Memory tagging is making a comeback, and the primitives/API being "fast and flexible" doesn't account for the ridiculous complexity that goes into a CPU, that does indirectly help with linked lists/object oriented/etc.
Also, C is in no way special, not even particularly low-level.
I think a good example here is Unity's Burst compiler - it uses a subset of C#, which allows for more assumptions and better optimization. Compared to regular Unity Mono environment, the code can be faster by one or two orders of magnitude and I've read in some cases it's even faster than C.
I have constructed a language which can only say "hello world" and there is only 1 way to do it.

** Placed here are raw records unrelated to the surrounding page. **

/-- A stripe-hoist whose row selection read a word of the table region that failed: before its hoist is due it is row-selected again, from
the tables that device firmware has rewritten, and its slot holds what it should; otherwise, while it drains and while lines of it wait in
the delay region, it is handled as one that is not ready (R24, R118). -/
def State.selectAgain (s : State) (x : Int × Nat) : State :=
  match (s.hoist? x.1).or (s.drained x.1) with
  | none => s
  | some h =>
    if !h.draining || has x.2 h.blanked || decide (h.tables.widths.length ≤ x.2) then s
    else
      let s1 := s.updHoist x.1 fun h => { h with blanked := h.blanked ++ [x.2], stripes := h.stripes.filter fun y => y.index != x.2 }
      State.blankStripe h.tables.widths x.1 (s1.spoilBlank h [x.2] false) x.2

/-- A line-store ECC error (R116, R118). -/
def State.lineStoreError (s : State) (e : LineStoreError) : State :=
  match e.place, e.double with
  | .table _, false => s.fault 0x0601 0
  | .table l, true => l.foldl State.selectAgain (s.fault 0x0602 0)
  | .band k st, double =>
    match s.hoist? k with
    | none => s
    | some h =>
      if !double then s.fault 0x0601 1
      else if h.draining then s
      else if h.stripes.any fun x => x.index == st then (s.fault 0x0602 1).replayBand k st
      else s.fault 0x0602 1
  | .drainingOrDelay _ _ _, false => s.fault 0x0601 2
  | .drainingOrDelay row line word, true => s.badWord row.val line word

/-- A transfer of the line store carries a shot of its region's checker (R382): 0 the table region, 1 a band slot. -/
def State.storeShot (s : State) (unit : Nat) (place : LineStorePlace) : State :=
  match s.shot? 0x0A unit with
  | some i => s.lineStoreError { place := place, double := i.double }
  | none => s

/-- The shots that a stripe-hoist of a pennant can carry as it is delivered (R382): its local memory, its registers, and, for one that is
due, the check word. -/
def State.pennantShot (s : State) (p : Nat) (due : Bool) : Option Nat :=
  ((s.shotCode 0x07 p).or (s.shotCode 0x09 p)).or (if due then s.shotCode 0x08 p else none)

/-- A stripe-hoist is delivered; one whose check word matches is committed, and is read back from its slot (R82, R103, R110). -/
def State.deliver (s : State) (p : Nat) (w : PennantWork) (h : Hoist) (wrong flips : List Nat) : State :=
  let levels := flipBits ((s.scene h).stripeBytes w.hoist w.stripe) wrong
  let word := crc32c levels
  let arrived := flipBits levels flips
  if w.task == .shadow then
    (s.updPennant p fun x => { x.popWork s.now with shadowWords := x.shadowWords ++ [(w.hoist, w.stripe, word)] }).judgeShadow p
  else if !w.task.due then
    let s1 := s.updPennant p fun x => x.popWork s.now
    (s1.mapAudit { hoist := w.hoist, stripe := w.stripe, spare := p } fun a =>
      { a with words := SMap.insert p word (SMap.erase p a.words), result := levels }).judgeAudits
  else if crc32c arrived ≠ word then s.pennantFailed p 0x0503
  else
    let s0 := if s.shotAt 0x0B 0 then s.fault 0x0604 p else s
    let s1 := (s0.updPennant p fun x => x.popWork s.now).commitStripe w.hoist { index := w.stripe, owner := p, word := word, levels := arrived }
    let s2 := (s1.storeShot 0 (.table [(w.hoist, w.stripe)])).storeShot 1 (.band w.hoist w.stripe)
    (s2.orphans.judgeAudits).sendReady

/-- STRIPE_DELIVERY: pennant `p` delivers the stripe-hoist it has in turn. `wrong` are bits that its vector unit computed
wrong, and `flips` bits inverted on the way to the row selector (R103): a check word that differs is fault 0x0503 and a
replay; a match is committed. A recomputation for an audit gives its check word only (R110). A pending shot fails it (R382). -/
def execStripeDelivery (p : Fin 16) (wrong flips : List Nat) (t : Nat) (s0 : State) : Host.Outcome State Fault Refusal :=
  let s := s0.tick t
  match (s.pennant p.val).work with
  | [] => .next s
  | w :: _ =>
    match s.hoist? w.hoist with
    | none => .next (s.updPennant p.val fun x => x.popWork s.now)
    | some h =>
      if !s.sliceReady h || (w.decodeAgain && s.decodePending w.hoist w.stripe) then .next s
      else match s.pennantShot p.val w.task.due with
        | some 0x0501 => .next ((s.fault 0x0501 p.val).deliver p.val w h wrong flips)
        | some c => .next (s.pennantFailed p.val c)
        | none => .next (s.deliver p.val w h wrong flips)

/-- LINE_STORE_SCRUB: the scrubber, or an access, meets an error (R117, R118); without one it changes nothing, but for a shot of the table
region that its reads carry (R382). -/
def execLineStoreScrub (err : Option LineStoreError) (t : Nat) (s0 : State) : Host.Outcome State Fault Refusal :=
  let s := s0.tick t
  if s.power.phase = .powerOnReset ∨ s.power.phase = .warmReset then .next s
  else match err with
    | none => .next (s.storeShot 0 (.table []))
    | some e => .next (s.lineStoreError e)

/-! ## Return to service (R316, R380, R384, R391) -/

/-- Decompression units and lanes. -/
def State.unit (s : State) (u : Nat) : Decompressor := Tbl.get {} s.codec.units u
def State.updUnit (s : State) (u : Nat) (f : Decompressor → Decompressor) : State :=
  { s with codec := { s.codec with units := Tbl.upd {} s.codec.units u f } }
def State.lane (s : State) (l : Nat) : Lane := Tbl.get {} s.codec.lanes l
def State.updLane (s : State) (l : Nat) (f : Lane → Lane) : State :=
  { s with codec := { s.codec with lanes := Tbl.upd {} s.codec.lanes l f } }

/-! ## Fences of the compression engine (R57, R372, R377, R391) -/

/-- The priority of a user, 0 first. -/
def DecodeUser.rank : DecodeUser → Nat
  | .replay .. => 0
  | .inflow _ => 1
  | .verify _ => 2
  | .job _ => 3

/-- Whether no decompression unit would be left in service without a unit. -/
def State.lastUnit (s : State) (u : Nat) : Bool :=
  (s.unit u).state == .inService && (List.range 4).all fun n => n == u || (s.unit n).state != .inService

/-- Whether no compression lane would be left in service without a lane. -/
def State.lastLane (s : State) (l : Nat) : Bool :=
  (s.lane l).state == .inService && (List.range 32).all fun n => n == l || (s.lane n).state != .inService

/-- A decompression unit is fenced, and its frame is decoded again by another unit: a replay's frame goes back to the front of those
waiting, any other is chosen again from its page or job (R57). -/
def State.fenceUnit (s : State) (u code : Nat) : State :=
  let x := s.unit u
  if x.state == .fenced then s
  else
    let back := match x.work with
      | some w => if w.user.rank = 0 then [w] else []
      | none => []
    let s0 := match x.work.map (·.user) with
      | some (.inflow seq) => s.mapPage seq fun p => { p with unitFailed := true }
      | _ => s
    let s1 := s0.updUnit u fun y => { y with state := .fenced, work := none, clean := 0, joins := false, fencedCode := code, resetCmd := none }
    ({ s1 with codec := { s1.codec with waiting := back ++ s1.codec.waiting } }).endReset x.resetCmd 4 false

/-- A compression lane is fenced, and its frame is compressed again. -/
def State.fenceLane (s : State) (l code : Nat) : State :=
  let x := s.lane l
  if x.state == .fenced then s
  else
    let s1 := s.updLane l fun y => { y with state := .fenced, work := none, clean := 0, joins := false, fencedCode := code }
    ({ s1 with codec := { s1.codec with lanesWaiting := x.work.toList ++ s1.codec.lanesWaiting } }).assignLanes

/-- A fault of a decompression unit: it is fenced (R57, R372, R377). -/
def State.unitFailedAs (s : State) (d : Detection) : State :=
  s.unlessShadowed d fun s => (s.detect { d with fatal := s.lastUnit d.unit }).fenceUnit d.unit d.code

/-- A fault of a compression lane: it is fenced (R372, R377). -/
def State.laneFailedAs (s : State) (d : Detection) : State :=
  s.unlessShadowed d fun s => (s.detect { d with fatal := s.lastLane d.unit && s.power.mode == .hb8 }).fenceLane d.unit d.code

/-- Automatic returns made within a span of time. -/
def recentReturns (now span : Nat) (l : List Nat) : Nat := (l.filter fun m => decide (now < m + span)).length

/-- 24 hours and 1 hour in ns. -/
def day : Nat := 86400000000000
def hour : Nat := 3600000000000

/-- A block reset is issued: its reaction window opens, and shots for the unit are dropped (R380, R384). -/
def State.issueReset (s : State) (b : ResetBlock) (parent : Nat) (checkers : List Nat) (unit : Nat) : State :=
  (s.openWindow b parent).dropInjections fun i => has i.checker checkers && i.unit == unit

/-- A pennant's reset is issued. -/
def State.resetPennant (s : State) (p parent : Nat) : State :=
  (s.updPennant p fun x => { x with resetDue := true, clean := 0, work := [], matched := 0, shadowWords := [], joins := false }).issueReset (.pennant p) parent [0x07, 0x08, 0x09] p

/-- A decompression unit's reset is issued. -/
def State.resetDecompressor (s : State) (u parent : Nat) : State :=
  (s.updUnit u fun x => { x with resetDue := true, clean := 0, joins := false, work := none }).issueReset (.decompressor u) parent [0x05] u

/-- A compression lane's reset is issued. -/
def State.resetLane (s : State) (l parent : Nat) : State :=
  (s.updLane l fun x => { x with resetDue := true, clean := 0, joins := false, work := none }).issueReset (.lane l) parent [0x06] l

/-- A block reset is complete: the unit starts its shadow (R391). A RESET_UNIT of an axis ends here: an axis has no shadow, and returns with
AXIS_CONFIG. -/
def State.blockReset (s : State) (b : ResetBlock) : State :=
  match b with
  | .pennant p =>
    if !(s.pennant p).resetDue then s
    else s.updPennant p fun x => { x with resetDue := false, state := .shadow, clean := 0, work := [], matched := 0, shadowWords := [], joins := false }
  | .decompressor u =>
    if !(s.unit u).resetDue then s else s.updUnit u fun x => { x with resetDue := false, state := .shadow, clean := 0, joins := false }
  | .lane l =>
    if !(s.lane l).resetDue then s else s.updLane l fun x => { x with resetDue := false, state := .shadow, clean := 0, joins := false }
  | .axis n =>
    let c := (s.axis n).resetCmd
    if c.isNone then s else (s.updAxis n fun a => { a with resetCmd := none }).endReset c 5 true
  | .headPort _ | .halyard _ => s

/-- BLOCK_RESET_DONE: a block reports that its reset is complete: its reaction window closes, and the unit starts its shadow (R380, R391). -/
def execBlockResetDone (r : ResetReport) (s0 : State) : Host.Outcome State Fault Refusal :=
  let s := s0.tick r.t
  .next (({ s with flt := { s.flt with windows := s.flt.windows.filter fun w => w.block != r.block } }).blockReset r.block)

/-- UNIT_AUTO_RETURN: a fenced unit is reset and starts its return, within its limit (R391); with the limit used up it stays
fenced and event 0x8204 tells it. -/
def execUnitAutoReturn (u : ReturnUnit) (t : Nat) (s0 : State) : Host.Outcome State Fault Refusal :=
  let s := s0.tick t
  if s.power.phase ≠ .running then .next s
  else match u with
    | .pennant p =>
      let x := s.pennant p.val
      if x.state != .fenced || x.resetDue || x.fencedCode == 0 then .next s
      else if 2 ≤ recentReturns s.now day x.returns then
        .next ((s.updPennant p.val fun x => { x with fencedCode := 0 }).info 0x8204 p.val (w32 x.fencedCode))
      else .next ((s.updPennant p.val fun x => { x with returns := s.now :: x.returns }).resetPennant p.val x.fencedCode)
    | .decompressor d =>
      let x := s.unit d.val
      if x.state != .fenced || x.resetDue || x.fencedCode == 0 then .next s
      else if 2 ≤ recentReturns s.now day x.returns then
        .next ((s.updUnit d.val fun x => { x with fencedCode := 0 }).info 0x8204 d.val (w32 x.fencedCode))
      else .next ((s.updUnit d.val fun x => { x with returns := s.now :: x.returns }).resetDecompressor d.val x.fencedCode)
    | .lane l =>
      let x := s.lane l.val
      if x.state != .fenced || x.resetDue || x.fencedCode == 0 then .next s
      else if 2 ≤ recentReturns s.now day x.returns then
        .next ((s.updLane l.val fun x => { x with fencedCode := 0 }).info 0x8204 l.val (w32 x.fencedCode))
      else .next ((s.updLane l.val fun x => { x with returns := s.now :: x.returns }).resetLane l.val x.fencedCode)
    | .headPort n =>
      let p := s.port n.val
      if p.state != .fenced || p.fencedCode != 0x0801 || !p.presLow || decide (s.now < p.fencedAt + 10000000) then .next s
      else if 3 ≤ recentReturns s.now hour p.returns then
        .next ((s.updPort n.val fun p => { p with fencedCode := 0 }).info 0x8204 n.val (w32 0x0801))
      else
        .next (((s.updPort n.val fun p => { p with returns := s.now :: p.returns, attempts := 1, limitRate := false }).issueReset
          (.headPort n.val) 0x0801 [0x0D] n.val).startBringup n.val p.legacy true)

/-- A decompression unit in shadow whose results differ is fenced again, which counts as an attempt (R391). -/
def State.unitMismatchAs (s : State) (d : Detection) : State :=
  let x := s.unit d.unit
  s.unlessShadowed d fun s => ((s.updUnit d.unit fun y => { y with
    state := .fenced, fencedCode := 0x0403, clean := 0, joins := false, resetCmd := none
    returns := afterMismatch s.now x.resetCmd.isSome y.returns }).detect d).endReset x.resetCmd 4 false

It is the most easily optimized language I know. If you write a working program in it, you know you're doing it in the most optimal way for that language already.
Everything constrained is easier to optimize. In the limit where you have one or zero possible ways to do something, all solutions are necessarily already optimal.
But the potential of easy optimization does not mean that they will be optimized. Compilers for higher-level languages are full of broken promises around their potential. "Faster than C because we can optimize" is never really realized, except in maybe one benchmark that only works in that one exact scenario and nowhere in my code...
> Compilers for higher-level languages are full of broken promises
Sometimes because C is lingua franca of low level.
Some noalias optimizations Rust had didn't work in LLVM, because no one bothered using it before in C.
This goes even further to hardware. C-like null terminated string search SIMD is faster than a saner (pointer + len ) string view. So it's faster to append null to end of string view than to invoke the SIMD on string slice.
And here we go again with the compiler excuses.
C standards with the 'restrict' keyword to allow aliasing optimisations have been existing longer than Rust. LLVM just never bothered, despite the early claims that all the intermediate language and "more modern" compiler would enable more optimisation potential. LLVM is still slower than GCC, even in plain C.
Where is the problem to quickly null-terminate a pointer+len string and use the quick null-terminated SIMD search? Should only be 1 move slower than the native C. "Space after that string" shouldn't be a problem, since in higher-level languages, allocations can make enough room, it is higher-level after all (and you need null-termination for syscalls anyways).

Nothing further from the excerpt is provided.